Titel: Terra incognita Kostenlos Bücher Online Lesen
Autoren: Mireille Calmel
Vom Netzwerk:
habituels, elle le trouva riant aux éclats, une bien belle femme accoudée à son épaule.
    Piquée d’une jalousie primaire, elle s’en fut se dresser devant eux, les poings sur les hanches.
    — Eh bien, dit-elle, faut croire que tout l’monde t’fait pas l’même effet !
    Mathieu serra un peu plus la taille d’Elora. Qui croirait en ce monde qu’elle avait onze ans d’âge et une éternité d’âme dans ce corps de géante ? Alors, pour seule explication, il s’emplit de fierté.
    — C’est ma fille.
    — Ta fille ? Une donzelle si pareil’ment tournée ?
    — Ma fille, oui, et elle ressemble tellement à sa mère… (Il bondit de sa chaise.) que j’ai qu’une envie, foutredieu ! c’est de vitement la lui ramener, ajouta-t-il dans un grand éclat de rire en gagnant la sortie, la main d’Elora dans la sienne.
    Khalil jeta quelques pièces sur le plateau, accrocha au passage une bise sur la joue de la putain interloquée, puis quitta la place à son tour.
     
    La rencontre avec Mounia, Lina et Catarina fut aussi chaleureuse. Les trois femmes les attendaient devant la barque que Nycola avait emplie de leurs affaires.
    Avant de la mettre à l’eau pour rejoindre la caravelle, Mathieu prit Mounia aux épaules et planta dans ses yeux les siens embrumés de vin mais aussi d’un profond respect.
    — Elora m’a tout raconté. Outre ton mari dont nous avons l’affection en commun, nous avons aussi un ennemi. Hugues de Luirieux.
    Elle tiqua.
    — D’où ? Comment ?
    — Il est installé en Royannais où il a été nommé à la charge de prévôt il y a quelques années.
    Elle blêmit. Il l’attira contre lui dans un élan fraternel.
    — Tout ce dont je me souviens, c’est Enguerrand, l’arme au poing dans l’église de Romans pour empêcher les épousailles auxquelles ce fourbe contraignait Hélène de Sassenage. Je ne sais pas ce qu’il en a résulté. J’ai dû fuir, acculé.
    Elle se mit à trembler.
    — Avait-il une chance ? demanda-t-elle.
    Mathieu la berça doucement. Qu’importe qu’elle lui ait été inconnue quelques secondes plus tôt, ils étaient tous liés. Et ce lien, il le sentait à présent, coulait dans leurs veines comme une fratrie puissante.
    — Comme chacun d’entre nous, mais plus encore. Ni sa mère, présente en la nef, ni la noblesse invitée, ne l’auraient laissé achever, assura-t-il.
    Elle s’écarta, forte de cette conviction. Il lui sourit.
    — Si la vengeance d’Enguerrand n’a pas eu raison de ce chien quand nous serons de retour en Dauphiné, alors je te promets, belle Mounia, qu’il nous trouvera tous sur sa route. Il paiera. Oui, il paiera pour ce qu’il nous a fait.
     
    Ce 8 juillet de l’an de grâce 1495 emporta ce serment avec la caravelle dans les eaux de Méditerranée, sans qu’aucun des matelots à bord s’en plaigne.
    Tout juste jetèrent-ils un regard sur la dépouille du Teigneux que le courant entraînait.
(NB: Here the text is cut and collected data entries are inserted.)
-- ==== Sys2Proof/Machine/Faults.lean ====
section
/-! DEFINITION. Faults and the doldrums watchdog: SET_WATCHDOG, GET_FAULT_LOG, RETIRE_BUFFER_PAGE, LANE_DISABLE and
the 10 ms examination (R800 to R821). -/

namespace Sys2Proof.Machine

/-! ### Fault commands -/

/-- SET_WATCHDOG: the new period, 0 meaning 2,000 ms; RESULT is the previous one (R814). -/
def execSetWatchdog (id : Nat) (s : State) : Answer :=
  .next (withCmd s id 0x2A fun c =>
    let p := c.fld 0x10 4
    complete { s with flt.period := if p = 0 then 2000 else p } id (Compl.ok s.flt.period 0))

/-- A fault log entry's 64 bytes (Table 16-5). -/
def fltEntry (e : FltLog) : Bytes :=
  pageOf 64 [(0, 4, e.seq), (4, 1, e.cls), (5, 1, e.status), (6, 2, e.event), (8, 4, e.ns), (0xC, 2, e.tries),
    (0xE, 1, e.flags), (0x10, 8, e.sec), (0x18, 2, e.ctx), (0x1A, 1, e.xp), (0x1B, 1, e.lane), (0x1C, 2, e.ring),
    (0x1E, 2, e.cid), (0x20, 8, e.ds), (0x28, 8, e.recSeq), (0x30, 8, e.buf), (0x38, 8, e.detail)]

/-- The entries that GET_FAULT_LOG writes: in SEQ order, from the oldest held one whose SEQ is at least `from_` (R815). -/
def fltPick (s : State) (from_ n : Nat) : List FltLog :=
  ((s.flt.log.filter fun e => decide (from_ ≤ e.seq)).reverse).take n

/-- GET_FAULT_LOG: header, entries, MORE and CONSUME (R815, R821). -/
def execGetFaultLog (id : Nat) (s : State) : Answer :=
  .next (withCmd s id 0x2B fun c =>
    let l := fltPick s (c.fld 0x18 4) (c.fld 0x1C 2)
    let oldest := (s.flt.log.getLast?).elim 0 (·.seq)
    let next := (l.getLast?).elim s.flt.next fun e => e.seq + 1
    let b := pageOf 64 [(0, 4, l.length), (4, 4, oldest), (8, 4, next), (0xC, 4, s.flt.overwritten)] ++
      (l.map fltEntry).flatten
    let k := { Compl.ok l.length next with more := s.flt.log.any fun e => decide (next ≤ e.seq) }
    if !dataOk s c then complete s id (Compl.of 7)
    else
      let seqs := l.map (·.seq)
      let s := if bitOf (c.fld 0x1E 1) 0 then { s with flt.log := s.flt.log.filter fun e => !seqs.elem e.seq } else s
      answer s c 0x10 b k)

/-- Remaps a page to a new spare (R800, R802). -/
def retirePage (s : State) (page : Nat) : State :=
  let f := s.pmu.flash
  let s := { s with pmu.flash := { f with retired := Tbl.put f.retired page f.spareUsed, spareUsed := f.spareUsed + 1 } }
  raise s evPageRetired subjNone 0 (page * 65536)

/-- The bursts that the copy of a page corrects, and those that it passes on poisoned (R423, R800). -/
def noteCopy (s : State) (k : Seen) : State := noteSeen s { k with good := true, corr := 0, pois := false } 0 subjNone 0

/-- RETIRE_BUFFER_PAGE: the page's contents are copied to a new spare, which stands for it from now on (R800, R802, R816). -/
def execRetireBufferPage (id : Nat) (copy : Seen) (s : State) : Answer :=
  .next (withCmd s id 0x2C fun c =>
    let addr := c.fld 0x10 8
    let query := bitOf (c.fld 0x18 1) 0
    let spare := bitOf (c.fld 0x18 1) 1
    let page := addr / 65536
    let held := Tbl.has s.pmu.flash.retired page
    let report (s : State) : Compl := Compl.ok (1024 - s.pmu.flash.spareUsed) s.pmu.flash.spareUsed
    if s.pmu.bufBytes ≤ addr then complete s id (Compl.field 0x10)
    else if query then complete s id (report s)
    else if spare && !held then complete s id (Compl.field 0x18)
    else if !spare && held then complete s id (report s)
    else if 1024 ≤ s.pmu.flash.spareUsed then complete s id { Compl.field 0x10 with result2 := 2 }
    else
      let s := retirePage (noteCopy s copy) page
      complete s id (report s))

/-- Lanes of transport `t` that are disabled once waiting changes have taken effect: the calibration record's list (R801). -/
def disabledOf (s : State) (t : Nat) : List Nat := s.pmu.flash.disabled.filter fun l => l / 32 == t

/-- LANE_DISABLE: recorded at once, in force from the transport's next dataset boundary (R803, R804, R816, R820). -/
def execLaneDisable (id : Nat) (s : State) : Answer :=
  .next (withCmd s id 0x2D fun c =>
    let lane := c.fld 0x10 1
    let t := lane / 32
    let off := c.fld 0x11 1 == 0
    if off && !s.pmu.flash.disabled.elem lane && decide (3 ≤ (disabledOf s t).length) then
      complete s id (Compl.field 0x10)
    else
      let l := if off then setIns s.pmu.flash.disabled lane else setDel s.pmu.flash.disabled lane
      let s := updXp { s with pmu.flash.disabled := l } t fun x => { x with lanesNext := x.lanesNext ++ [(lane, off)] }
      complete s id (Compl.ok (maskOf ((disabledOf s t).map (· % 32))) 0))

/-! ### The watchdog (R808 to R813) -/

/-- The transport of a command's stream. -/
def cmdXp (s : State) (c : Cmd) : Option Nat := (c.stream.bind (Tbl.get? s.strm)).map (·.xp)

/-- Does the command use the transport for reading? -/
def readsTape (c : Cmd) : Bool := c.opcode == 0x48 || c.opcode == 0x49 || c.opcode == 0x4A

/-- Engines of a class that may take work: those in RUN (R751). -/
def runEngines (s : State) (cls : Nat) : List Nat :=
  (List.range (engineCount cls)).filter fun i => (engOf s cls i).st == .run

/-- Service class of an opcode: compressor lanes for COMPRESS, else decompressor lanes. -/
def jobClass (s : State) (c : Cmd) : Nat :=
  if c.opcode == 0x80 then 0
  else if c.opcode == 0x82 then (if (Tbl.get? s.svc c.id).elim false (·.compress) then 0 else 1) else 1

/-- Does the command write records to the transport now: a WRITE or WRITE_BATCH that is being executed? -/
def writesTape (c : Cmd) : Bool :=
  match c.prog with
  | .writing _ _ _ => true
  | _ => false

/-- Is the transport's tape at the write position, or on its way there (R269 to R272)? -/
def atWrite (s : State) (t : Nat) : Bool := ((xpOf s t).bind (·.mount)).elim false fun m => m.wrPart.isSome && !m.away

/-- Has the command a record that waits for write assembly space? -/
def waitsSpace (s : State) (c : Cmd) (t : Nat) : Bool :=
  asmFull s t && writesTape c && c.recs.any fun r => r.idx == c.acked && r.stage == 3

/-- The commands that hold what command `c` waits for: the mount session of the transport that it is to read from, or whose write
assembly space a read keeps from draining, or an engine (R293, R808 to R810). -/
def holders (s : State) (c : Cmd) : List Cmd :=
  let on (t : Nat) (p : Cmd → Bool) : List Cmd := s.rings.cmds.filter fun k => p k && k.done.isNone && cmdXp s k == some t
  if c.done.isSome then []
  else match cmdXp s c with
    | some t =>
      if readsTape c then
        ((before s c.id).filter fun k => (readsTape k || (atWrite s t && writesTape k)) && k.done.isNone && cmdXp s k == some t)
      else if waitsSpace s c t && !atWrite s t then on t readsTape
      else []
    | none =>
      if (0x80 ≤ c.opcode && c.opcode ≤ 0x82) && c.prog == .fresh then
        let cls := jobClass s c
        let jobs := s.svc.filter fun p => p.2.compress == (cls == 0) && p.2.lane != noLane
        if (runEngines s cls).length ≤ jobs.length && !jobs.isEmpty then
          s.rings.cmds.filter fun k => jobs.any fun p => p.1 == k.id
        else []
      else []

/-- The waits that never count (R810). -/
def waitExcused (s : State) (c : Cmd) : Bool :=
  s.pmu.lull.isSome || s.host.updatePause || s.pmu.pfail || (!c.mailbox && !mayIssue s (cmdFn s c)) ||
  s.pmu.th.level == .writeStop ||
  ((cmdXp s c).bind (xpOf s)).elim false (fun x => x.throttled || x.calibrating) ||
  (s.pmu.engines.any fun p => p.2.st == .drain)

/-- The wait chain of a command: itself and every holder, through at most `fuel` links. -/
def chain (s : State) (front : List Cmd) (fuel : Nat) : List Cmd :=
  match fuel with
  | 0 => front
  | n + 1 =>
    let more := (front.map (holders s)).flatten.filter fun k => !front.any fun c => c.id == k.id
    match more with
    | [] => front
    | k :: _ => chain s (front ++ [k]) n

/-- Has the chain made no progress for PERIOD_MS? -/
def stalled (s : State) (l : List Cmd) : Bool :=
  !(l.any (waitExcused s)) && l.all fun c => decide (s.flt.period * msTicks ≤ now s - c.moved)

/-- Breaks one stalled chain: its youngest abortable command ends with DEADLOCK_BROKEN (R811, R812). -/
def breakChain (s : State) (l : List Cmd) : State :=
  let restart (s : State) : State := l.foldl (fun s c => updCmd s c.id fun c => { c with moved := now s }) s
  let s := { s with flt.fires := satAdd 32 s.flt.fires 1 }
  match (s.rings.cmds.filter fun c => l.any (·.id == c.id) && c.done.isNone && !pastLimit c && !abortedAlready s c).getLast? with
  | none =>
    restart (raise { s with flt.noVictim := satAdd 32 s.flt.noVictim 1 } evDoldrums subjNone 0 0)
  | some v =>
    let s := abortOne 0x44 noCmd s v
    let s := { s with flt.aborts := satAdd 32 s.flt.aborts 1 }
    let s := raise s evDoldrums subjRing v.ring 0
    -- Table 16-5 names no class for the watchdog's entry: a free value.
    let (i, s) := drawFree s
    let s := logFault s { FltLog.blank with
      cls := Config.freeValue i, status := 0x44, event := evDoldrums, ring := v.ring, cid := v.cid,
      ctx := if namesCtx v.opcode then v.ctx else 0xFFFF, tries := 1 }
    restart s

/-- Examines one waiting command. -/
def examineOne (s : State) (id : Nat) : State :=
  match cmdOf s id with
  | none => s
  | some c =>
    if (holders s c).isEmpty then s
    else
      let l := chain s [c] 256
      if stalled s l then breakChain s l else s

/-- WATCHDOG_EXAMINE: every 10 ms, stalled wait chains are broken (R810 to R813, R818). -/
def execWatchdogExamine (dt : Nat) (s : State) : Answer :=
  let s := advance s dt
  .next (postAll ((s.rings.cmds.map (·.id)).foldl examineOne s))

end Sys2Proof.Machine
end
    Ils avaient mieux à faire et aucunement envie de le pleurer.

53
     
    En cette fin de journée du 27 juillet, Enguerrand, enfin remis de ses blessures, venait de descendre de cheval dans la cour de la prévôté de Romans-sur-Isère.
    Il n’était pas seul.
    Sidonie de La Tour-Sassenage et son époux Jacques, revenu d’Italie la veille, l’accompagnaient, officiellement pour veiller à ce que le prévôt ne déborde pas le cadre de ses prérogatives.
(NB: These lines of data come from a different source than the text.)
/-- HOST_READ_ERROR: a host data read fails; its record, or its command, ends with HOST_ACCESS_ERROR, and records before it go on
(R150, R256, Table 16-4 class 0). -/
def execHostReadError (id : Nat) (cause : ReadErr) (s : State) : Answer :=
  match cmdOf s id with
  | some c =>
    if readsHost c.opcode && !c.mailbox && c.done.isNone && c.prog != .ordered then
      let s := countFault (logReadErr s (cmdFn s c) cause) 0 1 0 0 0
      let s := faultSpent s { FltLog.blank with
        cls := 0, status := 7, ring := c.ring, cid := c.cid, ctx := if namesCtx c.opcode then c.ctx else 0xFFFF,
        tries := 1 } subjNone 0
      match c.prog with
      | .writing total _ _ =>
        let i := (c.recs.find? fun r => r.stage == 4).elim c.recs.length (·.idx)
        .next (if i < total then failRec s c i (Compl.of 7) else s)
      | _ =>
        let s := (Tbl.get? s.svc id).elim s fun j => if j.stopBy = 0 then s else uncount s j.stopFor
        .next (complete (dropRecords { s with svc := Tbl.del s.svc id } c) id { Compl.of 7 with result := partResult c })
    else .next s
  | none => .next s

/-! ### Compression and sealing -/

/-- A class 1 fault on a record: a restart from staging, or from host memory first for ING and LBL, while the budget
lasts; else RECORD_CRC_MISMATCH (R417, R425, Table 16-4). -/
def ingestFault (s : State) (c : Cmd) (r : RecWork) (k : Seen) (reread : Bool) (ev : Nat) : State :=
  let s := countFault s 1 1 0 0 (if r.retries < 2 then 1 else 0)
  if r.retries < 2 then
    updRec s c.id r.idx fun r => { r with stage := if reread && r.retries == 0 then 4 else 0, retries := r.retries + 1 }
  else
    let s := faultSpent s { FltLog.blank with
      cls := 1, status := 0x20, event := ev, ctx := c.ctx, ring := c.ring, cid := c.cid, tries := 3, flags := seenFlag k,
      detail := seenDetail k } subjCtx c.ctx
    failRec s c r.idx (Compl.of 0x20)

/-- The most that a record can take in the packed stream: its size stored raw (R34, R460). -/
def rawSize (r : RecWork) (enc : Bool) : Nat := alignUp (48 + r.label.length + r.data.length + 4 + if enc then 16 else 0) 16

/-- Records of transport `t` that are coded and not yet packed. -/
def inQueue (s : State) (t : Nat) : List RecWork :=
  ((s.rings.cmds.filter fun c => cmdXp s c == some t && (c.opcode == 0x41 || c.opcode == 0x42) && c.done.isNone).map fun c =>
    c.recs.filter fun r => decide (1 ≤ r.stage ∧ r.stage ≤ 3 ∧ c.acked ≤ r.idx)).flatten

/-- Packed-stream bytes reserved in the write assembly region of transport `t`: the rest of the open dataset, which filler may
take, and the stored-raw size of every record that is coded and not yet packed (R34). -/
def reserved (s : State) (t : Nat) : Nat :=
  (((xpOf s t).bind (·.mount)).bind (·.openDs)).elim 0 (fun o => packBytes - o.used) + sumOf ((inQueue s t).map fun r => rawSize r true)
    La vérité était autre.
    La rage que le chevalier promenait au cœur appelait une vengeance et chaque jour passé dans sa chambre à attendre la guérison de ses plaies n’avait servi qu’à exacerber sa frustration. Sa mère et le baron Jacques l’avaient bien compris qui craignaient une impulsion incontrôlée dont Luirieux se serait encore servi contre lui. Face à ce fourbe, il fallait ruser.
    Enguerrand en était convenu. Et avait accepté leur présence à ses côtés. À regret.
    Hugues de Luirieux éprouva la même déception à les voir s’avancer tous trois dans la cour. D’autant plus grande que le retour de Jacques de Sassenage impliquait de sa part non seulement une retenue à régler cette affaire, mais probablement un geste de clémence. Il ne pouvait courir le risque de déplaire à son beau-père. L’homme était le plus important personnage du Dauphiné. Qui plus est, familier de la maison royale.
    Tandis qu’ils pénétraient dans l’édifice, le prévôt soulagea du stylet qu’il y avait caché l’ourlet secret de sa manche.